→ **Problem to work on**: From the entries that follow, copy exactly the lines beginning at the line holding "def pcAMax (d : Bytes) : Nat := rd d 178 2" and continuing through the line holding "def pcStage (d".

··· Supplied records

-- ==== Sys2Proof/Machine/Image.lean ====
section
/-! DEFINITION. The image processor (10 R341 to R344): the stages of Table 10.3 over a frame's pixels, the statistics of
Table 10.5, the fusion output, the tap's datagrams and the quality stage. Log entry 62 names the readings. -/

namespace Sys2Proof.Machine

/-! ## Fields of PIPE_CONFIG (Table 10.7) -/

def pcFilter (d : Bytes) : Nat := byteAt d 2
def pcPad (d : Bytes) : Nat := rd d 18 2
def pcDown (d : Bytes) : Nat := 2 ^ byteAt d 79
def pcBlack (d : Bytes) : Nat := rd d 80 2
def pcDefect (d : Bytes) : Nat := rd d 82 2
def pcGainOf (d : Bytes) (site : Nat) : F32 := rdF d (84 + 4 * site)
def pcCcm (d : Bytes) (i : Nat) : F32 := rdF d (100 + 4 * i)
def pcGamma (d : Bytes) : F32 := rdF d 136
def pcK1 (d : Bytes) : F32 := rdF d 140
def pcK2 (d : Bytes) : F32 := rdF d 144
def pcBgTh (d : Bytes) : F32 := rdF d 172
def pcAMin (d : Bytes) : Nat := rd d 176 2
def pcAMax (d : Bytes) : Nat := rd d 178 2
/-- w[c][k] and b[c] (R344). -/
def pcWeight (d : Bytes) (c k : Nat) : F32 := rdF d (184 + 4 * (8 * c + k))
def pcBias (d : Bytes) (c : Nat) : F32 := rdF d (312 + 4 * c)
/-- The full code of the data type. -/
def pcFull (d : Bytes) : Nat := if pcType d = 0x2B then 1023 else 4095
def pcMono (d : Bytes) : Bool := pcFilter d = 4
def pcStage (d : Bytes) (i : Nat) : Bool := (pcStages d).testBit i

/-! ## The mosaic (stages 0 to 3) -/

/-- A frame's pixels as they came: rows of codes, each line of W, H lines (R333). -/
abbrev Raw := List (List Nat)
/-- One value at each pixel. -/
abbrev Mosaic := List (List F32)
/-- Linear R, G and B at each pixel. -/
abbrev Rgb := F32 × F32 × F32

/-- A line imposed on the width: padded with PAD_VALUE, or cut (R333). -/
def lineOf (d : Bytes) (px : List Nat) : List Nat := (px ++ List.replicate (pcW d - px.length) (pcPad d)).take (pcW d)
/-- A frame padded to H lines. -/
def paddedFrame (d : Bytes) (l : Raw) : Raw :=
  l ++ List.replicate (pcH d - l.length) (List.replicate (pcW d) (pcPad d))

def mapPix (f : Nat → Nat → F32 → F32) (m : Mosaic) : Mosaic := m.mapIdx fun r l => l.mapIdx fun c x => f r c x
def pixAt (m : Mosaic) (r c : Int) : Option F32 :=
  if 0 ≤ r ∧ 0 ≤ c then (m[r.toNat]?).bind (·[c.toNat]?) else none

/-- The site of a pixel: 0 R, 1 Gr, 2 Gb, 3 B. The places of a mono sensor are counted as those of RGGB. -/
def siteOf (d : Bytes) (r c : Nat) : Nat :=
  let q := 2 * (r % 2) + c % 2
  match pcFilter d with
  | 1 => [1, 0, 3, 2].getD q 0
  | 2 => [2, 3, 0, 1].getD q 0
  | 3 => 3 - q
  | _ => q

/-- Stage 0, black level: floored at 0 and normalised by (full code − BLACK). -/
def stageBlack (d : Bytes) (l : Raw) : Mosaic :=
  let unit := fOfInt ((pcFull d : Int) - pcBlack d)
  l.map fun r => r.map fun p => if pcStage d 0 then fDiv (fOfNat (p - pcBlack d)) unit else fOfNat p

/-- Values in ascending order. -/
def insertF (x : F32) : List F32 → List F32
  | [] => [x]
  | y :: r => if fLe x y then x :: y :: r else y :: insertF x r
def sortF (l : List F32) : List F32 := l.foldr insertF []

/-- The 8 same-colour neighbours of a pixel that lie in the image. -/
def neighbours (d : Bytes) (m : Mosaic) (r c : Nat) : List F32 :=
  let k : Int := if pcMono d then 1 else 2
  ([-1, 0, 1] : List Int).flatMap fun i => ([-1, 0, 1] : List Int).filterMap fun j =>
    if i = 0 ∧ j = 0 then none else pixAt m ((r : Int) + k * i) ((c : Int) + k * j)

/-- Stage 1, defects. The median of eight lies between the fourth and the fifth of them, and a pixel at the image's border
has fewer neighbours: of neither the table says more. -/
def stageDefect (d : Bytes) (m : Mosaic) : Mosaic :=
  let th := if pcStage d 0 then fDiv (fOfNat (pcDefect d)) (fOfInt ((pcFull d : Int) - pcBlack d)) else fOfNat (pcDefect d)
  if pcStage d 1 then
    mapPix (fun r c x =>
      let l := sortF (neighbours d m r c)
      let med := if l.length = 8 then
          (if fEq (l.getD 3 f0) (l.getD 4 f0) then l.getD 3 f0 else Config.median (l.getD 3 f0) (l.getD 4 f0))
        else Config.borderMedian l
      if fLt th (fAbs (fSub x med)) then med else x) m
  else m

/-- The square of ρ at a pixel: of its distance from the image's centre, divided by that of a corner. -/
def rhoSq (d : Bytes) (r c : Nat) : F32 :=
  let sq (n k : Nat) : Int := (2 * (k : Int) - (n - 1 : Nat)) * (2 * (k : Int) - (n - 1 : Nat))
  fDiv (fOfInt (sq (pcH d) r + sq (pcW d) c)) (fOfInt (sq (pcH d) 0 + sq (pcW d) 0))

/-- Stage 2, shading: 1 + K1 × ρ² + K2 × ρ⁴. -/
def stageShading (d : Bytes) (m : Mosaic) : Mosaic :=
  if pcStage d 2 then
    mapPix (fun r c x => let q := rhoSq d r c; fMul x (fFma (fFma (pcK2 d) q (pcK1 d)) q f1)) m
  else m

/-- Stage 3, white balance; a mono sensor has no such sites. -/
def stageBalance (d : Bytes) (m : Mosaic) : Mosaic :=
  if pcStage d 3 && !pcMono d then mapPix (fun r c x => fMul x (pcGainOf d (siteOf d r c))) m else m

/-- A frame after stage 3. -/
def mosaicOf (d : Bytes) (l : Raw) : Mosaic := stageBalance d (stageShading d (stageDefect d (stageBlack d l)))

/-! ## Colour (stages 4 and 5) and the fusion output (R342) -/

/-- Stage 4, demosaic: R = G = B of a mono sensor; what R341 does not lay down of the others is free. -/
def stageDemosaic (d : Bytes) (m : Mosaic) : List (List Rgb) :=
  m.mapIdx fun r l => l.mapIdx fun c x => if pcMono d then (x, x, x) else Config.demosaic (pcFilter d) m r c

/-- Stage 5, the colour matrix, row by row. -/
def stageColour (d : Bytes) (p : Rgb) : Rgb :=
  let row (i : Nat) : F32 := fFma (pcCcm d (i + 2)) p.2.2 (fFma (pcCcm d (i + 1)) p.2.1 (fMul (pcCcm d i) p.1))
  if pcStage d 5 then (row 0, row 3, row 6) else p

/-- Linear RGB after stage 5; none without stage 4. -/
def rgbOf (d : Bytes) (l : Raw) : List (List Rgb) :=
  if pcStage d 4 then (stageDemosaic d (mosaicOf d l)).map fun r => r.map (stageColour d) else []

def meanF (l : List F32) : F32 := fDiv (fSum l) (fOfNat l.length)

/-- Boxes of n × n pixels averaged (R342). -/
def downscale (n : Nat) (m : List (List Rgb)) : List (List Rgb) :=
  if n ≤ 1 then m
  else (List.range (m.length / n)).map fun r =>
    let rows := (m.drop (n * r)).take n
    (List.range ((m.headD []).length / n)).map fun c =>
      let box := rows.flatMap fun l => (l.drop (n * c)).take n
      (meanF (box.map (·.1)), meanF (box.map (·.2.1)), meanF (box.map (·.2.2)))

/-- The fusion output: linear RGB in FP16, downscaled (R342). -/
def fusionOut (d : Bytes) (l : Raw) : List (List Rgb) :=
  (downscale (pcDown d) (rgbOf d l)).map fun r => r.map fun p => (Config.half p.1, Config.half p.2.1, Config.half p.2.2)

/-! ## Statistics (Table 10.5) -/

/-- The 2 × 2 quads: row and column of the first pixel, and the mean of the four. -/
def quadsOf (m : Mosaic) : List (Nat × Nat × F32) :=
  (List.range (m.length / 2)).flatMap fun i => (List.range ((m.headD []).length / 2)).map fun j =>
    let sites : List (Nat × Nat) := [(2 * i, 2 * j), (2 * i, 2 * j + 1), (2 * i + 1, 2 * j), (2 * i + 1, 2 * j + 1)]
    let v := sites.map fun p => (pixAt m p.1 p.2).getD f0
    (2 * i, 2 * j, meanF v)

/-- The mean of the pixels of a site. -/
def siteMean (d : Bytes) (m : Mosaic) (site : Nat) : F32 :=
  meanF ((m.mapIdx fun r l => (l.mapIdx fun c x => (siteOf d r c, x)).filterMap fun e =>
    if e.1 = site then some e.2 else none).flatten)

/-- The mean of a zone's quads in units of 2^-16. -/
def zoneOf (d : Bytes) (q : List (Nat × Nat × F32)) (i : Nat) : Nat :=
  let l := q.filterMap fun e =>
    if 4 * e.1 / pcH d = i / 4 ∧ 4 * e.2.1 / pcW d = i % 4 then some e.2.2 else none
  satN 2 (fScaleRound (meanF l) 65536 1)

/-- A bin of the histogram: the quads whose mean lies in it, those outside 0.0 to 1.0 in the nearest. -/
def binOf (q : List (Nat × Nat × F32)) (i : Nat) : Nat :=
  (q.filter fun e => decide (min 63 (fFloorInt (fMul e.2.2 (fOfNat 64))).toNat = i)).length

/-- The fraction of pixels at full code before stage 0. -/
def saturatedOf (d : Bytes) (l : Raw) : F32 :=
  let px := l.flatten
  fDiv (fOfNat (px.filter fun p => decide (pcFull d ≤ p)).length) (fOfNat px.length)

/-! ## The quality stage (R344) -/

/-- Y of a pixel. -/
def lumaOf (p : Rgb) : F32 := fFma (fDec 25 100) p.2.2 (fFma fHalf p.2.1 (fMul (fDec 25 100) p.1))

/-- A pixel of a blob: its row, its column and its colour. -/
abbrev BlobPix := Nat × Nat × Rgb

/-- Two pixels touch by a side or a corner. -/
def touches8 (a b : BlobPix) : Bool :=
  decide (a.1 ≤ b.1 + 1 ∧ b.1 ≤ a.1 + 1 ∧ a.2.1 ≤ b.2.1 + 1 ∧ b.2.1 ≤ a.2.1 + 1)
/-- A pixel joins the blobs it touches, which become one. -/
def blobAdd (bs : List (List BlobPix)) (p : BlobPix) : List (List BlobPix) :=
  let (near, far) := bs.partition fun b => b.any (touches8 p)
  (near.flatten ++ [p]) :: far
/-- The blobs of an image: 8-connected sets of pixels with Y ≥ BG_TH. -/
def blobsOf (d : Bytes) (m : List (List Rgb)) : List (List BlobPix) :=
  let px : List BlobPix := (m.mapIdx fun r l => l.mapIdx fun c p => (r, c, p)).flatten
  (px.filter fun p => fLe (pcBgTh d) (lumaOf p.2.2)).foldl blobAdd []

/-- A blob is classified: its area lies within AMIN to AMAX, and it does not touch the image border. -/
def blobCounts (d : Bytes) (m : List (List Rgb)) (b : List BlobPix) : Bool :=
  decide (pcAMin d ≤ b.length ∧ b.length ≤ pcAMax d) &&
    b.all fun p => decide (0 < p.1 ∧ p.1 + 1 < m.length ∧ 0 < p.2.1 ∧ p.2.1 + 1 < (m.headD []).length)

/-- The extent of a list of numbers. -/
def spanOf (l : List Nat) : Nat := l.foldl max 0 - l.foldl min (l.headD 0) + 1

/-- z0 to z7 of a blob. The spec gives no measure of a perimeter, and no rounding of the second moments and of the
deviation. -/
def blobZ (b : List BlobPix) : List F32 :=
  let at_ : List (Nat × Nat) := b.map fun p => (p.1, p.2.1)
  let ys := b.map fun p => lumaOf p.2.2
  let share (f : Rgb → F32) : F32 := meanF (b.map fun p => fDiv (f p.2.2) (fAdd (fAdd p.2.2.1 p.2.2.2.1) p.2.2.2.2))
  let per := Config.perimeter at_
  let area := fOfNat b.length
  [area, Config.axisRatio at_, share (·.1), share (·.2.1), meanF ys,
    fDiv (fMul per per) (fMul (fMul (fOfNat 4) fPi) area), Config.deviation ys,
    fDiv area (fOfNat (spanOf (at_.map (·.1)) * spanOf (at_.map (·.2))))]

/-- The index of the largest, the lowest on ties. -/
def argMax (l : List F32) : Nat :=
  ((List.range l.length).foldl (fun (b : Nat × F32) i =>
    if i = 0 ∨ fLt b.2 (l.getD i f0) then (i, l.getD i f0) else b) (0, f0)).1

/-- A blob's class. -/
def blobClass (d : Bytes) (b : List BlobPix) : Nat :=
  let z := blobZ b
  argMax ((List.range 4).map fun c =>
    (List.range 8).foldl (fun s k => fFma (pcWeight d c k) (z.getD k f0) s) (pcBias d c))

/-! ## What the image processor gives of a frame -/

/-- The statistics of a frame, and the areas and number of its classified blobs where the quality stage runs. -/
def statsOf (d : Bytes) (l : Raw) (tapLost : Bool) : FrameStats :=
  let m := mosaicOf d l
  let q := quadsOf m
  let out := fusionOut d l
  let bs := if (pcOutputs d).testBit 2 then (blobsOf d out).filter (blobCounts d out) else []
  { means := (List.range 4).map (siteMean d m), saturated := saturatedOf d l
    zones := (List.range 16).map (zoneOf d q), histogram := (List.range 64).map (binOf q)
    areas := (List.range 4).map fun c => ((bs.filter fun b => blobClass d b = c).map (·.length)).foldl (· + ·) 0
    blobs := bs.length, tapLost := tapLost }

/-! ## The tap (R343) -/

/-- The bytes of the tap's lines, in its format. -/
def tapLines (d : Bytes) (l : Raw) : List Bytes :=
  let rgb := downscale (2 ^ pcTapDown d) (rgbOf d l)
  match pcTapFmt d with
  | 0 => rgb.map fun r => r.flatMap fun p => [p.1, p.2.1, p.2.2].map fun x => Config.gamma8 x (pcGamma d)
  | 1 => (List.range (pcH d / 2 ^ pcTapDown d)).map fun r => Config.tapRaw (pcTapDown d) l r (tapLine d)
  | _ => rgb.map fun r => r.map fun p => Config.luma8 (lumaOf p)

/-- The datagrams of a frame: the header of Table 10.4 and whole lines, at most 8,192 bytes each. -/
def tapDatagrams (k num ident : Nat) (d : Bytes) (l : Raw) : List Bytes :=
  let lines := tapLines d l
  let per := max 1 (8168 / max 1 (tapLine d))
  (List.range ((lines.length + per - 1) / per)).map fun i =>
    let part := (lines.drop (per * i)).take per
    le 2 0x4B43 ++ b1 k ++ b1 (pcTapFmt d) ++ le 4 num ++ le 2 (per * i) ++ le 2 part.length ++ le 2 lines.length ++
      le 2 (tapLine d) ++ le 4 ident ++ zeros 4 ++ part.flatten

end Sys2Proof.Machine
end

······
··· Supplied records

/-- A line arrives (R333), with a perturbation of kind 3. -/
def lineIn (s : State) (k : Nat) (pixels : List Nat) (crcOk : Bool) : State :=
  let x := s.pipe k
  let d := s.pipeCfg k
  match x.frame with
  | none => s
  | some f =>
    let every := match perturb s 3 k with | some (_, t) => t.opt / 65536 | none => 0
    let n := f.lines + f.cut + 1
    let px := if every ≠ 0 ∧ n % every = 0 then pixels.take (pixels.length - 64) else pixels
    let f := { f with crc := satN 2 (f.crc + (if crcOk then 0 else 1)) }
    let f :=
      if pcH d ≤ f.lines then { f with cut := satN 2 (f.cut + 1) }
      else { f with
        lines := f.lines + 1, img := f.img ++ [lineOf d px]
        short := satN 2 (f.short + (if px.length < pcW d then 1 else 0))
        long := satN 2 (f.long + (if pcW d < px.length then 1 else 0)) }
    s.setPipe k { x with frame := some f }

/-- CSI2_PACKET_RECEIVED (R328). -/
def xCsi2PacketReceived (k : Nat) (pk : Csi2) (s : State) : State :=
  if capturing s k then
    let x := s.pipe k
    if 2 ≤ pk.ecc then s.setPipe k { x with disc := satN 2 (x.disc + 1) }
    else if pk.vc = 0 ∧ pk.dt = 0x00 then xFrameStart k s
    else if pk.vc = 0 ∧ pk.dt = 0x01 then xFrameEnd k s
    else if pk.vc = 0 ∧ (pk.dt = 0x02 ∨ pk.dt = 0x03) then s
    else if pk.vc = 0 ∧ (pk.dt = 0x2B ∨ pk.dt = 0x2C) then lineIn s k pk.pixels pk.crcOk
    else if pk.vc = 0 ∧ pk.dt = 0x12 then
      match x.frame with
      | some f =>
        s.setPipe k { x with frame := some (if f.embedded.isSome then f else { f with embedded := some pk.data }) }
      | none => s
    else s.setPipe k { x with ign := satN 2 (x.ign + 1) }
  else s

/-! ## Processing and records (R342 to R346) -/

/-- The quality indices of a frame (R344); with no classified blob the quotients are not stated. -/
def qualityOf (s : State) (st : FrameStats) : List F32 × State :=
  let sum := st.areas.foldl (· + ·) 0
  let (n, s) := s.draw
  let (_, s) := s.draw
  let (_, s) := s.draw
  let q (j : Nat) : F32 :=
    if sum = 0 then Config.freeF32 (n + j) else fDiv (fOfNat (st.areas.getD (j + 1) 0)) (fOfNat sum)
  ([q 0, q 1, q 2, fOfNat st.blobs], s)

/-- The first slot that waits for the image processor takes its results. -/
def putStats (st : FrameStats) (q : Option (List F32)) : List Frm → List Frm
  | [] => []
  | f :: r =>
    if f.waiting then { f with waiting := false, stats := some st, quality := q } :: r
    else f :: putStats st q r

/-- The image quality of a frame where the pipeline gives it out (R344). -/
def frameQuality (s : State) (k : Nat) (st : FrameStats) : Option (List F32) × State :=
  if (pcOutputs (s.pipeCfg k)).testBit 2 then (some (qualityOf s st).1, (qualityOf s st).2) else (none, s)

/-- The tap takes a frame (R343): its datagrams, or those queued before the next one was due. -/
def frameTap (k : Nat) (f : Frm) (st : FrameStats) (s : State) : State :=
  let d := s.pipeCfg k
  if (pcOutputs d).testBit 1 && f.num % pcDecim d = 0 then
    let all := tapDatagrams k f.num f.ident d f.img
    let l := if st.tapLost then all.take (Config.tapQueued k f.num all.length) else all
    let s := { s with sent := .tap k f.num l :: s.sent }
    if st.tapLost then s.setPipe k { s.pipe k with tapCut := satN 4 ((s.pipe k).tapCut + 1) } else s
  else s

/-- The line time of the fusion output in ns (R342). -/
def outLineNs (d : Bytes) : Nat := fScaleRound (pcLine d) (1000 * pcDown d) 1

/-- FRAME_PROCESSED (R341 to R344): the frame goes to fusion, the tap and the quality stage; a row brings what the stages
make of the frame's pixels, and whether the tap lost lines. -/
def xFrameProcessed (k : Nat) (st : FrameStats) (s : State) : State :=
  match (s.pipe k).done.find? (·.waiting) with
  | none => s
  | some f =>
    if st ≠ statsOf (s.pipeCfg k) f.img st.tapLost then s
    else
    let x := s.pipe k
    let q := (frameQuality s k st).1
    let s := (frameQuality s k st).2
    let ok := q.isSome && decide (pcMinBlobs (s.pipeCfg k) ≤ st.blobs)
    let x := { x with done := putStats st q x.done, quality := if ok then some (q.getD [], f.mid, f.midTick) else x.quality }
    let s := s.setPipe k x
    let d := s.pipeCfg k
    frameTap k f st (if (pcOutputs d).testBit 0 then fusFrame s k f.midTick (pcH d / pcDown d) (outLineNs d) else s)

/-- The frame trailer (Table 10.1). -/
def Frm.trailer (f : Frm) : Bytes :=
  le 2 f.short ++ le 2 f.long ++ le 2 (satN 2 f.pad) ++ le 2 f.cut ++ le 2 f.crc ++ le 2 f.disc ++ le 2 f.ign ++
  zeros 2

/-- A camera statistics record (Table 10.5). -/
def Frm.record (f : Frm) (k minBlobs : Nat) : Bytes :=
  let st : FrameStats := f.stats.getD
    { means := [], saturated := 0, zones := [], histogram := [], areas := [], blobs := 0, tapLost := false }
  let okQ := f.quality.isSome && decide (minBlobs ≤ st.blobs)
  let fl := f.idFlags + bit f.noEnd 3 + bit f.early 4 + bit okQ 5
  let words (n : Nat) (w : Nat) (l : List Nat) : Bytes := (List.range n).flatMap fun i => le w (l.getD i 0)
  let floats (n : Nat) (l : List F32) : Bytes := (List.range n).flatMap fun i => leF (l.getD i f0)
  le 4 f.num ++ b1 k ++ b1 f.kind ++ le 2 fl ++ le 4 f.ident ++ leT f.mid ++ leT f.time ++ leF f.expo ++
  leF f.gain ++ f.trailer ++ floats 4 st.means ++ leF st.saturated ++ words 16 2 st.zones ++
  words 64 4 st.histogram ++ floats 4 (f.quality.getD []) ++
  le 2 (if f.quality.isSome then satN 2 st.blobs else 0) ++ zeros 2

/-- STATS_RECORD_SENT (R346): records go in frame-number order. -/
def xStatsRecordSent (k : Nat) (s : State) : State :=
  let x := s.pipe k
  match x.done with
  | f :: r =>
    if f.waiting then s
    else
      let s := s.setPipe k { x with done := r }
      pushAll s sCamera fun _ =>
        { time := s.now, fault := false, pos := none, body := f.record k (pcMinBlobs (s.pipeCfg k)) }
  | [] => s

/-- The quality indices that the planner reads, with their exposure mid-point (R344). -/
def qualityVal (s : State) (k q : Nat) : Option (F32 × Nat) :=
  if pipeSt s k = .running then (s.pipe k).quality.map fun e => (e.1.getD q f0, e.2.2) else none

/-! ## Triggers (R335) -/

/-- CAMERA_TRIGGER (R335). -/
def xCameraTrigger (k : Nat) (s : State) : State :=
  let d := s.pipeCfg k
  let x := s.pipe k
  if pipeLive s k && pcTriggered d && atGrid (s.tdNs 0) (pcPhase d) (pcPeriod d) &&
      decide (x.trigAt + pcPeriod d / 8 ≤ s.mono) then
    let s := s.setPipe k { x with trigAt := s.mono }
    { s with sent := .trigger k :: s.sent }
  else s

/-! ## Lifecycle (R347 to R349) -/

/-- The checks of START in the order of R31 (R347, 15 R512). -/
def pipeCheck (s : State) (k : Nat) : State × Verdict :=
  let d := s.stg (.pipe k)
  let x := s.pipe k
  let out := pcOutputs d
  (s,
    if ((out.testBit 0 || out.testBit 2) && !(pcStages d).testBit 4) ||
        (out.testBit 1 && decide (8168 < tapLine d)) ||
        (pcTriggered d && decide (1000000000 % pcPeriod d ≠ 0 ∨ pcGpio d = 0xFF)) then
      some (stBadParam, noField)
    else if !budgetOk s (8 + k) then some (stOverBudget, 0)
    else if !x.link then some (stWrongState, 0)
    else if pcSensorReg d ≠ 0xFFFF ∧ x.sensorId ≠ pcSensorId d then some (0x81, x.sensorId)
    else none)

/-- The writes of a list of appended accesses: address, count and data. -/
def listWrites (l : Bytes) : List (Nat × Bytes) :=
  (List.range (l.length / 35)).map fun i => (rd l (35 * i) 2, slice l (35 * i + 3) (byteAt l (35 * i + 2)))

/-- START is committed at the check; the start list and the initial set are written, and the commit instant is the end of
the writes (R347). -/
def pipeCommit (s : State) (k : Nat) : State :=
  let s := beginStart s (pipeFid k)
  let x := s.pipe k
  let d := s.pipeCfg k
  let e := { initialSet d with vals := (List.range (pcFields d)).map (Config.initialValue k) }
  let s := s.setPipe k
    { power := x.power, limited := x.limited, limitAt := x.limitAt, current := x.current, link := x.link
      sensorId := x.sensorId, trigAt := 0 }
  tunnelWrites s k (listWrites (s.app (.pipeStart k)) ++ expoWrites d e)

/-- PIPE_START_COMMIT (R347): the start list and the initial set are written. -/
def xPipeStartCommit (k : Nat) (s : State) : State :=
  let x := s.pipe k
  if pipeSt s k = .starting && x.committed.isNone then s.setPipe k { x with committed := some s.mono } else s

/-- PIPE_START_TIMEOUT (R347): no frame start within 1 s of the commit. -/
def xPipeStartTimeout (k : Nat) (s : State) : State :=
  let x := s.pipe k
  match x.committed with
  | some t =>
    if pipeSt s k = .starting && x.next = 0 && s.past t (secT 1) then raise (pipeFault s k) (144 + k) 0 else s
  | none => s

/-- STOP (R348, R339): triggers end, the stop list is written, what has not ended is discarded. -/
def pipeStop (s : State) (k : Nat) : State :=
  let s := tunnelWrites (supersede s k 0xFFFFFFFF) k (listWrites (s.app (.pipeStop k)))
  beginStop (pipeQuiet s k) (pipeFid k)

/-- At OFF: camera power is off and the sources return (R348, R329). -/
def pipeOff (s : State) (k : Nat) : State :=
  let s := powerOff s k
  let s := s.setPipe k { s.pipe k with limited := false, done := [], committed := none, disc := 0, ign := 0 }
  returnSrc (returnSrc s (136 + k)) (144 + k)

······

→ **Result of this exercise**:
def pcAMax (d : Bytes) : Nat := rd d 178 2
/-- w[c][k] and b[c] (R344). -/
def pcWeight (d : Bytes) (c k : Nat) : F32 := rdF d (184 + 4 * (8 * c + k))
def pcBias (d : Bytes) (c : Nat) : F32 := rdF d (312 + 4 * c)
/-- The full code of the data type. -/
def pcFull (d : Bytes) : Nat := if pcType d = 0x2B then 1023 else 4095
def pcMono (d : Bytes) : Bool := pcFilter d = 4
def pcStage (d : Bytes) (i : Nat) : Bool := (pcStages d).testBit i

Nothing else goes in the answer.